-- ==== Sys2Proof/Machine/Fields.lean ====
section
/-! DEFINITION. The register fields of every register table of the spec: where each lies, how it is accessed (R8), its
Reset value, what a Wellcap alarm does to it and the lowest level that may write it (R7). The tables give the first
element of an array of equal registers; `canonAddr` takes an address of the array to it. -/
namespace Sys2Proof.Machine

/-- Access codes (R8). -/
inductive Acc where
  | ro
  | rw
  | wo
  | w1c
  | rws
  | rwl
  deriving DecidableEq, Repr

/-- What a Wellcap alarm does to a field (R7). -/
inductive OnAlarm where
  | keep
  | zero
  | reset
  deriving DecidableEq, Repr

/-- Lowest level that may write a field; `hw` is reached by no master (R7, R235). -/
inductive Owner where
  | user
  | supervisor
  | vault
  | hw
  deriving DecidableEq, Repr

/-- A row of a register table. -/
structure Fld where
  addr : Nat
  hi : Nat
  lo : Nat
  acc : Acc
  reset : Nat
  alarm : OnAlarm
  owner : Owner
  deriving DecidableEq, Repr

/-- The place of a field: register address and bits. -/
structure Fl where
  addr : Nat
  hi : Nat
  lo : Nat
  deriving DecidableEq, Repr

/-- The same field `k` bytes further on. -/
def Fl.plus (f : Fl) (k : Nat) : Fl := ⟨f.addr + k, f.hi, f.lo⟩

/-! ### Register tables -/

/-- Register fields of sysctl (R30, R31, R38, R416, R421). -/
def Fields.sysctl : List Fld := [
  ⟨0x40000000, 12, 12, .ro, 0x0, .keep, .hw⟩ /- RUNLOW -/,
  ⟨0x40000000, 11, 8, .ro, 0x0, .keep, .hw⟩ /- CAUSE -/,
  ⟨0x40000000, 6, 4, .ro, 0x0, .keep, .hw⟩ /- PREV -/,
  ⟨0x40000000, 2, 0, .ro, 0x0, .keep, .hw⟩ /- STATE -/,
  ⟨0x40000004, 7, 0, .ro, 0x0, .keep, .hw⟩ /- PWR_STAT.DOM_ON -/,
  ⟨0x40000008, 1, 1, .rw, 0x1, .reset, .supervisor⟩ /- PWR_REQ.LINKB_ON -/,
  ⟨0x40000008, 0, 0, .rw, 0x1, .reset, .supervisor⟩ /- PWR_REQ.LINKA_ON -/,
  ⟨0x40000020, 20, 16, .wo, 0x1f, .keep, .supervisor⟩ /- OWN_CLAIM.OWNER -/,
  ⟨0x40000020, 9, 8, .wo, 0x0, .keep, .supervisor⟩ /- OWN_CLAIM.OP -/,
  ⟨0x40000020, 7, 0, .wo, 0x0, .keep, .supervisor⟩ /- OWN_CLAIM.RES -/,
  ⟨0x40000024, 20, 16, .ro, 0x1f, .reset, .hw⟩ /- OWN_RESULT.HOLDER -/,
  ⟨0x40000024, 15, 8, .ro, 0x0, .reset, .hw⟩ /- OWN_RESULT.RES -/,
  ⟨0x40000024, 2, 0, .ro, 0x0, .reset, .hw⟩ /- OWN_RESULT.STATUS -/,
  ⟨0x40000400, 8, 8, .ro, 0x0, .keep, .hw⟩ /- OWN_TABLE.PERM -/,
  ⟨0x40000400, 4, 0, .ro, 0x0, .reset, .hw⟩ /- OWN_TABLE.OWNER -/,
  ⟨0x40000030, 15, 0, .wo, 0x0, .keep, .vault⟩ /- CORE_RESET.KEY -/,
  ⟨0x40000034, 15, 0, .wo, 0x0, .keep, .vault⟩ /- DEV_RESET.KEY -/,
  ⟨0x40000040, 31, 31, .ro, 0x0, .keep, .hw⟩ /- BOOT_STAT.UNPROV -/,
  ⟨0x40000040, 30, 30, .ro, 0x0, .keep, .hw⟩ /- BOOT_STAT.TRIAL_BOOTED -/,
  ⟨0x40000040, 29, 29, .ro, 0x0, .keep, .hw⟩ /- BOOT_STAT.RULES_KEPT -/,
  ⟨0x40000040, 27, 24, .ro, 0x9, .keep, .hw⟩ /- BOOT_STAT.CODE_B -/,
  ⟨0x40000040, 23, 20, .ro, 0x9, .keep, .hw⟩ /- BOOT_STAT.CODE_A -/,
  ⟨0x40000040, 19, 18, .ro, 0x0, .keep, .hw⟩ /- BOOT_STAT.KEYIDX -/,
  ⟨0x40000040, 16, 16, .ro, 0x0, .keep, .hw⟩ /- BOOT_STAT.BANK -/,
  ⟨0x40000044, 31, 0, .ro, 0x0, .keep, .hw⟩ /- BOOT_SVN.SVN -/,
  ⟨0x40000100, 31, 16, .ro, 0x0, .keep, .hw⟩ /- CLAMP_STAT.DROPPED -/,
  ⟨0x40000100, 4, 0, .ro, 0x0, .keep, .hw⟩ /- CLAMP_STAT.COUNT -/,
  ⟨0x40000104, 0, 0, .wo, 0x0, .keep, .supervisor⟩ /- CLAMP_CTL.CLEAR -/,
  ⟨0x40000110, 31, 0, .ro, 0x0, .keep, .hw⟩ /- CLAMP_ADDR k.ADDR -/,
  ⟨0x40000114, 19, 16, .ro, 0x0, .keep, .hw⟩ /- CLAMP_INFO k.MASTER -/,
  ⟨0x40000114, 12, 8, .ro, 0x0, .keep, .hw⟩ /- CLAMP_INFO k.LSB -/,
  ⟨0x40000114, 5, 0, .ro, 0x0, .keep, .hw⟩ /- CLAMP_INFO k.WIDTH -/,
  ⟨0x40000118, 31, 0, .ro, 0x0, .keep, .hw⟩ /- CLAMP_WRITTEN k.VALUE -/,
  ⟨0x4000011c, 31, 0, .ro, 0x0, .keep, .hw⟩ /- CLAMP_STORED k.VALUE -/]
---
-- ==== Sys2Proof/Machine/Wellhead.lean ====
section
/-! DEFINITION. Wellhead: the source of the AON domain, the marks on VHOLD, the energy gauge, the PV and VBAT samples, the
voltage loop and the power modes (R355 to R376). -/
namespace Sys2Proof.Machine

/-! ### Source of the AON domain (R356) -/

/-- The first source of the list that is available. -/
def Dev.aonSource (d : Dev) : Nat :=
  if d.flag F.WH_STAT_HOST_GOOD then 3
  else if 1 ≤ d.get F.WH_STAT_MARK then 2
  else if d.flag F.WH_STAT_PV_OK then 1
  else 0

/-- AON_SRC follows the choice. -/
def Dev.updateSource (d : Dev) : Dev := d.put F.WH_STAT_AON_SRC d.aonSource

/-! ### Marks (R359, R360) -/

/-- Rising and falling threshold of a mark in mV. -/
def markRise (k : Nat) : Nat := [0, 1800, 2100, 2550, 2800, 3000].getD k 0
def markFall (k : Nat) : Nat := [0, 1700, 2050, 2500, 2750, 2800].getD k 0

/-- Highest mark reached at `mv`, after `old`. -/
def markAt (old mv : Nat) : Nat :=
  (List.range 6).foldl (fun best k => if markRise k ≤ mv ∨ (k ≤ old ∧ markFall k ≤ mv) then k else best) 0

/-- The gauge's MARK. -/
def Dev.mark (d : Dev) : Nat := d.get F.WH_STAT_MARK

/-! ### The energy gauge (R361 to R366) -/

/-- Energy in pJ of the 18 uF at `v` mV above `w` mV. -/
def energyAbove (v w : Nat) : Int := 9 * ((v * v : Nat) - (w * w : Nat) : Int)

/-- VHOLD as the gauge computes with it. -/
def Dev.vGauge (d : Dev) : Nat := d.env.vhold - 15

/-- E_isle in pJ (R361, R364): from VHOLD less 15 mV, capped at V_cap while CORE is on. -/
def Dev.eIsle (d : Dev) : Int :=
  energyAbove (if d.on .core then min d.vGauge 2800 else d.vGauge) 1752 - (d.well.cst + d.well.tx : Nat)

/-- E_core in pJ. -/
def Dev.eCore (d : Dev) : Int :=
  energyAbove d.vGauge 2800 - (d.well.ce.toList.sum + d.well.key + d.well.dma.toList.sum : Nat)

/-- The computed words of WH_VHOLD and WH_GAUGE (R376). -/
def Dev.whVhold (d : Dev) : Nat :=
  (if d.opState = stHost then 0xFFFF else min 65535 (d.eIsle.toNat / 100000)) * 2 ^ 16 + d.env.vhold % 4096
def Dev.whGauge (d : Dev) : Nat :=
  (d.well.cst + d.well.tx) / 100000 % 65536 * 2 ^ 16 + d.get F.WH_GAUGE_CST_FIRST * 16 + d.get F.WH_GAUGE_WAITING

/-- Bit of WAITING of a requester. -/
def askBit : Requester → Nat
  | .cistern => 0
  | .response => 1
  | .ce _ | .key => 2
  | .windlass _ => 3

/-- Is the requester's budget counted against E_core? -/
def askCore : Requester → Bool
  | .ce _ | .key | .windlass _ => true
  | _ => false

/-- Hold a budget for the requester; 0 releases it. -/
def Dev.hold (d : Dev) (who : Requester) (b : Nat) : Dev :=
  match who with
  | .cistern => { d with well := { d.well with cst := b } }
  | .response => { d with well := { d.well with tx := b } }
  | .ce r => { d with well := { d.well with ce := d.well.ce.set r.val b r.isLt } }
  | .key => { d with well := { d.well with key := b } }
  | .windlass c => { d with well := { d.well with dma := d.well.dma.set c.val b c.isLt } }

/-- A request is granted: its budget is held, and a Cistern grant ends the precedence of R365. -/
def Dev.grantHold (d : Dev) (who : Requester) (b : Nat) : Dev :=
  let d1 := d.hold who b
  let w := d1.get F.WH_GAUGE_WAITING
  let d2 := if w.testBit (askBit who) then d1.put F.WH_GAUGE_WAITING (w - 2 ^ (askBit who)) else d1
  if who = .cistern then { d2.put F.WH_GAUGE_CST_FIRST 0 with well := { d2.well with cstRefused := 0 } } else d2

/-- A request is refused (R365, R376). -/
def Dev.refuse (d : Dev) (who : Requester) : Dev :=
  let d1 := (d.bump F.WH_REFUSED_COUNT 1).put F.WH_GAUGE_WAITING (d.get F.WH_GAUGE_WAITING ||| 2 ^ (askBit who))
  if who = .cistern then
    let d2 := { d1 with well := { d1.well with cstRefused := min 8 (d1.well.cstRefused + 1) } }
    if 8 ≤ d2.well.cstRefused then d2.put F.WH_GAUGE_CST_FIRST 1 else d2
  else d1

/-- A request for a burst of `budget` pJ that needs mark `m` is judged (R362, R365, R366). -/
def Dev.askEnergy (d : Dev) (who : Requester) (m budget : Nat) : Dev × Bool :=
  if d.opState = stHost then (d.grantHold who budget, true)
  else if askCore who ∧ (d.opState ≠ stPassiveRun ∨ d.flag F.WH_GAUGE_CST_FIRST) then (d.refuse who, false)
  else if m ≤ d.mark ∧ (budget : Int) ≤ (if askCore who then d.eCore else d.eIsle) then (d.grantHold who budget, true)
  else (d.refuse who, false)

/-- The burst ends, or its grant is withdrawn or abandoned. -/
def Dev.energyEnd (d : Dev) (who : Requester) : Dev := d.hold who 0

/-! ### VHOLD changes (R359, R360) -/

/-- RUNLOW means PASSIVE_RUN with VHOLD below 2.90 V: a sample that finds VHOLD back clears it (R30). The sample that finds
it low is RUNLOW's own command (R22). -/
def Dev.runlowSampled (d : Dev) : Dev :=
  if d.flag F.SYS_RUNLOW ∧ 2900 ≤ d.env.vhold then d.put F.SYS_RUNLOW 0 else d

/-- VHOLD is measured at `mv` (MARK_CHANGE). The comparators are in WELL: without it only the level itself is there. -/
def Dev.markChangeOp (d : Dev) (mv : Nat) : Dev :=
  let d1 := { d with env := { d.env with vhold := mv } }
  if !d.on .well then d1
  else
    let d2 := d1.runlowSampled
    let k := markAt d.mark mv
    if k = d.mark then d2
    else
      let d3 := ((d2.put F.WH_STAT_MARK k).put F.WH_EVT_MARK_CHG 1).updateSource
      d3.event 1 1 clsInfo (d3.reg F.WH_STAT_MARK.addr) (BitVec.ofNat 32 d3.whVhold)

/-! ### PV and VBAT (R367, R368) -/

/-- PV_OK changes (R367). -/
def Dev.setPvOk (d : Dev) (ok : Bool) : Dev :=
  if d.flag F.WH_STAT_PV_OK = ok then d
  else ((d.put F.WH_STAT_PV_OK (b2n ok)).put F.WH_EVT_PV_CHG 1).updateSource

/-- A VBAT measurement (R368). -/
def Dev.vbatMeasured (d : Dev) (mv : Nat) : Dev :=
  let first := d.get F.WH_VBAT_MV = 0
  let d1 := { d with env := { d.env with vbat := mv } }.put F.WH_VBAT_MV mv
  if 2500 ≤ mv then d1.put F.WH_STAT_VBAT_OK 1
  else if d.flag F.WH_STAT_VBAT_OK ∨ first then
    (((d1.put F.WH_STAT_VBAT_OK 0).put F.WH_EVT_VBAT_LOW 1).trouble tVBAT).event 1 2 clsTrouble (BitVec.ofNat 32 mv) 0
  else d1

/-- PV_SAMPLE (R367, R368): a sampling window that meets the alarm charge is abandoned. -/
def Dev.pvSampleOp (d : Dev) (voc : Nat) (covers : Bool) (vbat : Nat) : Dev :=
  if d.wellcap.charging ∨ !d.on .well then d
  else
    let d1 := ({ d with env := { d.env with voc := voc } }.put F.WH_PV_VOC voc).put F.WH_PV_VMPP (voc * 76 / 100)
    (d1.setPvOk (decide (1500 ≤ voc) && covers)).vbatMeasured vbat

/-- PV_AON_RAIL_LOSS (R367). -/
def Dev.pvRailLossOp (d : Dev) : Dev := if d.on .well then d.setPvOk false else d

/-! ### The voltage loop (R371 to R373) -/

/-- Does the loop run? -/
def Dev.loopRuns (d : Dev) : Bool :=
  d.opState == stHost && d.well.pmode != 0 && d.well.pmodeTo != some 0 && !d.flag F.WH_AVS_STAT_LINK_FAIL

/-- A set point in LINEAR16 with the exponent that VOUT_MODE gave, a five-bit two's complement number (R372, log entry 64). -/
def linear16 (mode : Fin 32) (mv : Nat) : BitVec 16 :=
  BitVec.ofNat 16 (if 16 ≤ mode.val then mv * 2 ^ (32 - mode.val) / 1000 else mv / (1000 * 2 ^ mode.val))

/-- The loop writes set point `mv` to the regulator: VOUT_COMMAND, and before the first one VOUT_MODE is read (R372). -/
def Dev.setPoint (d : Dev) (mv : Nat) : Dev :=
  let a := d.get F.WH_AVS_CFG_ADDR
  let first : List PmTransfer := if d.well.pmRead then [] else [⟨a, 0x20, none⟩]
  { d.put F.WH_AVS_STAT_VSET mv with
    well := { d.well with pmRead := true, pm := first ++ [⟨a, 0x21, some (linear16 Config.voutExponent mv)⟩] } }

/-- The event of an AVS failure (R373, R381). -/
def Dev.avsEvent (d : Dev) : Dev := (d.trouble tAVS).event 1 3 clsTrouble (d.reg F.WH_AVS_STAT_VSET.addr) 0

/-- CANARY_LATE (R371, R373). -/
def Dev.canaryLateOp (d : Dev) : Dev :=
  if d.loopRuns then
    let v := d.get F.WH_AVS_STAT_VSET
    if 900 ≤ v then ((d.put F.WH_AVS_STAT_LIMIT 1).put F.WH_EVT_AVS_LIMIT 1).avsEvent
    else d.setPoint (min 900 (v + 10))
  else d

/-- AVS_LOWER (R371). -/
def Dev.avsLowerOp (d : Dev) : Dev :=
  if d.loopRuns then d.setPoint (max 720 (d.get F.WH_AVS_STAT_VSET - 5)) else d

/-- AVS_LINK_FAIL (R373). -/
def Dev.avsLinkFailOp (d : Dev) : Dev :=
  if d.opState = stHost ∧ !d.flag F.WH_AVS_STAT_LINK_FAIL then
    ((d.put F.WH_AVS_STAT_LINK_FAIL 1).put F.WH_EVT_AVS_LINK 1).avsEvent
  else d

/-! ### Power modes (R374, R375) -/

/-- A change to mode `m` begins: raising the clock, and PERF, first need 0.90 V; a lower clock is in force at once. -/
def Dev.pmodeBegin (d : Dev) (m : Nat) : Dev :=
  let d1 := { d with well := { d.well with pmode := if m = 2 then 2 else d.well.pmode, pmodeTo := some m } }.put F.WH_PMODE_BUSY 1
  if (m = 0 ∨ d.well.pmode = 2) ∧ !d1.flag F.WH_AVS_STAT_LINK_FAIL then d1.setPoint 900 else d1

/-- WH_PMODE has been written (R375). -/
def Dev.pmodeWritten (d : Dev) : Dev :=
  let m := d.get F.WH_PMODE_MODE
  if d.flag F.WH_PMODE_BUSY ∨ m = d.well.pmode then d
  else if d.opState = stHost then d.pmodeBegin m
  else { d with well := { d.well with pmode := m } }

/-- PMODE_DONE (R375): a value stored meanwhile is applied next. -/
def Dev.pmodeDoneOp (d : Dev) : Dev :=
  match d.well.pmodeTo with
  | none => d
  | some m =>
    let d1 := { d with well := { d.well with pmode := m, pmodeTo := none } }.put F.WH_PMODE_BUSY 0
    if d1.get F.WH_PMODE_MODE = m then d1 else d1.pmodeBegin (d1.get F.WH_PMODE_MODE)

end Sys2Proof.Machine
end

» **Your task**: From the records above, quote only the lines running from the line with "def Dev.runlowSampled (d" to the line with "d.env with vhold", both lines included.

» **Answer space**:
def Dev.runlowSampled (d : Dev) : Dev :=
  if d.flag F.SYS_RUNLOW ∧ 2900 ≤ d.env.vhold then d.put F.SYS_RUNLOW 0 else d

/-- VHOLD is measured at `mv` (MARK_CHANGE). The comparators are in WELL: without it only the level itself is there. -/
def Dev.markChangeOp (d : Dev) (mv : Nat) : Dev :=
  let d1 := { d with env := { d.env with vhold := mv } }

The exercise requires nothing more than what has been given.